Stored items:
══════════

/-! ### Rotation -/

/-- For the amounts R105 allows, `rotl` is the library's rotation, whose amount counts modulo the width. -/
theorem rotl_eq_rotateLeft (x : Word) {r : Nat} (hr : r ≤ 63) : rotl x r = x.rotateLeft r := by
  rw [BitVec.rotateLeft_def, Nat.mod_eq_of_lt (Nat.lt_succ_of_le hr), rotl]

theorem rotl_toNat (x : Word) (r : Nat) :
    (rotl x r).toNat = (x.toNat * 2 ^ r % 2 ^ 64 ||| x.toNat / 2 ^ (64 - r)) := by
  rw [rotl, BitVec.toNat_or, BitVec.toNat_shiftLeft, BitVec.toNat_ushiftRight, Nat.shiftLeft_eq,
    Nat.shiftRight_eq_div_pow]

theorem rotl_getLsbD (x : Word) {r i : Nat} (hr : r ≤ 63) (hi : i < 64) :
    (rotl x r).getLsbD i = x.getLsbD ((i + (64 - r)) % 64) := by
  rw [rotl_eq_rotateLeft x hr, BitVec.getLsbD_rotateLeft, Nat.mod_eq_of_lt (Nat.lt_succ_of_le hr)]
  by_cases hwrap : i < r
  · have hplace : (i + (64 - r)) % 64 = 64 - r + i := by omega
    simp [hwrap, hplace]
  · have hplace : (i + (64 - r)) % 64 = i - r := by omega
    simp [hwrap, hplace, hi]

/-- Settles O9: the two parts of the rotation as numbers and bit by bit, and the three examples. -/
theorem rotateLeftMovesEveryBit : Obligations.RotateLeftMovesEveryBit :=
  ⟨fun x r _ hr => ⟨rotl_toNat x r, fun _ hi => rotl_getLsbD x hr hi⟩, by decide, by decide, by decide⟩

/-! ### Little-endian assembly -/

theorem leBits_toNat_lt (w : Nat) (b : List Byte) : (leBits w b).toNat < 2 ^ (8 * b.length) :=
  Nat.lt_pow_two_of_testBit _ fun n hn => by
    have hbyte : b.length ≤ n / 8 := by omega
    rw [BitVec.testBit_toNat, leBits_getLsbD, List.getD_eq_default _ _ hbyte]
    simp

/-- While the bytes fit the width, the first byte is the lowest digit and nothing is shifted out. -/
theorem leBits_cons_toNat {w : Nat} (x : Byte) {xs : List Byte} (hfit : 8 * (xs.length + 1) ≤ w) :
    (leBits w (x :: xs)).toNat = (leBits w xs).toNat * 2 ^ 8 + x.toNat := by
  have hx : x.toNat < 2 ^ w := x.isLt.trans_le (Nat.pow_le_pow_right (by decide) (by omega))
  have hxs : (leBits w xs).toNat * 2 ^ 8 < 2 ^ w := by
    calc (leBits w xs).toNat * 2 ^ 8
        < 2 ^ (8 * xs.length) * 2 ^ 8 := Nat.mul_lt_mul_of_pos_right (leBits_toNat_lt w xs) (by decide)
      _ = 2 ^ (8 * (xs.length + 1)) := by rw [← Nat.pow_add, Nat.mul_succ]
      _ ≤ 2 ^ w := Nat.pow_le_pow_right (by decide) hfit
  rw [leBits_cons, BitVec.toNat_or, BitVec.toNat_shiftLeft, BitVec.toNat_setWidth, Nat.mod_eq_of_lt hx,
    Nat.shiftLeft_eq, Nat.mod_eq_of_lt hxs, Nat.or_comm, ← Nat.shiftLeft_eq, Nat.shiftLeft_add_eq_or_of_lt x.isLt]

theorem leBits_toNat {w : Nat} {b : List Byte} (hfit : 8 * b.length ≤ w) :
    (leBits w b).toNat = ∑ k ∈ Finset.range b.length, (b.getD k 0).toNat * 2 ^ (8 * k) := by
  induction b with
  | nil => simp
  | cons x xs ih =>
    rw [List.length_cons] at hfit
    rw [leBits_cons_toNat x hfit, ih (by omega), List.length_cons, Finset.sum_range_succ', Finset.sum_mul]
    have hdigit (k : Nat) : (xs.getD k 0).toNat * 2 ^ (8 * k) * 2 ^ 8 = (xs.getD k 0).toNat * 2 ^ (8 * (k + 1)) := by
      rw [Nat.mul_assoc, ← Nat.pow_add, Nat.mul_succ]
    simp only [hdigit, List.getD_cons_succ, List.getD_cons_zero, Nat.mul_zero, Nat.pow_zero, Nat.mul_one]

/-- The `n` bytes of `b` from offset `o` on, as `LE64` and `LE32` take them. -/
theorem leBits_window_toNat {w n o : Nat} {b : List Byte} (hin : o + n ≤ b.length) (hfit : 8 * n ≤ w) :
    (leBits w ((b.drop o).take n)).toNat = ∑ k ∈ Finset.range n, (b.getD (o + k) 0).toNat * 2 ^ (8 * k) := by
  have hlen : ((b.drop o).take n).length = n := by
    rw [List.length_take, List.length_drop]
    omega
  rw [leBits_toNat (by omega), hlen]
  refine Finset.sum_congr rfl fun k hk => ?_
  simp [List.getD_eq_getElem?_getD, List.getElem?_take_of_lt (Finset.mem_range.mp hk)]

/-- Settles O10: both are the window of their bytes, which exactly fills the width. -/
theorem littleEndianAssembly : Obligations.LittleEndianAssembly :=
  ⟨fun _ _ hin => leBits_window_toNat hin (by decide), fun _ _ hin => leBits_window_toNat hin (by decide)⟩

/-! ### The operators -/

theorem avalanche_eq_of_steps {acc a b c d : Word} (ha : a = acc ^^^ (acc >>> 33)) (hb : b = a * P2)
    (hc : c = b ^^^ (b >>> 29)) (hd : d = c * P3) : avalanche acc = d ^^^ (d >>> 32) := by
  subst ha hb hc hd
  rfl

/-- Settles O11: the formulas are the definitions, and each corner case is evaluated (log 8). -/
theorem mixMergeRoundAndAvalanche : Obligations.MixMergeRoundAndAvalanche := by
  refine ⟨fun _ _ => rfl, fun _ _ => rfl, fun _ _ _ _ _ => avalanche_eq_of_steps, ?_⟩
  decide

══════════

Reproduce the lines above, beginning at the line with "theorem leBits_toNat_lt (w" and stopping after the line with "(xs.length + 1) ≤", exactly as they are.

theorem leBits_toNat_lt (w : Nat) (b : List Byte) : (leBits w b).toNat < 2 ^ (8 * b.length) :=
  Nat.lt_pow_two_of_testBit _ fun n hn => by
    have hbyte : b.length ≤ n / 8 := by omega
    rw [BitVec.testBit_toNat, leBits_getLsbD, List.getD_eq_default _ _ hbyte]
    simp

/-- While the bytes fit the width, the first byte is the lowest digit and nothing is shifted out. -/
theorem leBits_cons_toNat {w : Nat} (x : Byte) {xs : List Byte} (hfit : 8 * (xs.length + 1) ≤ w) :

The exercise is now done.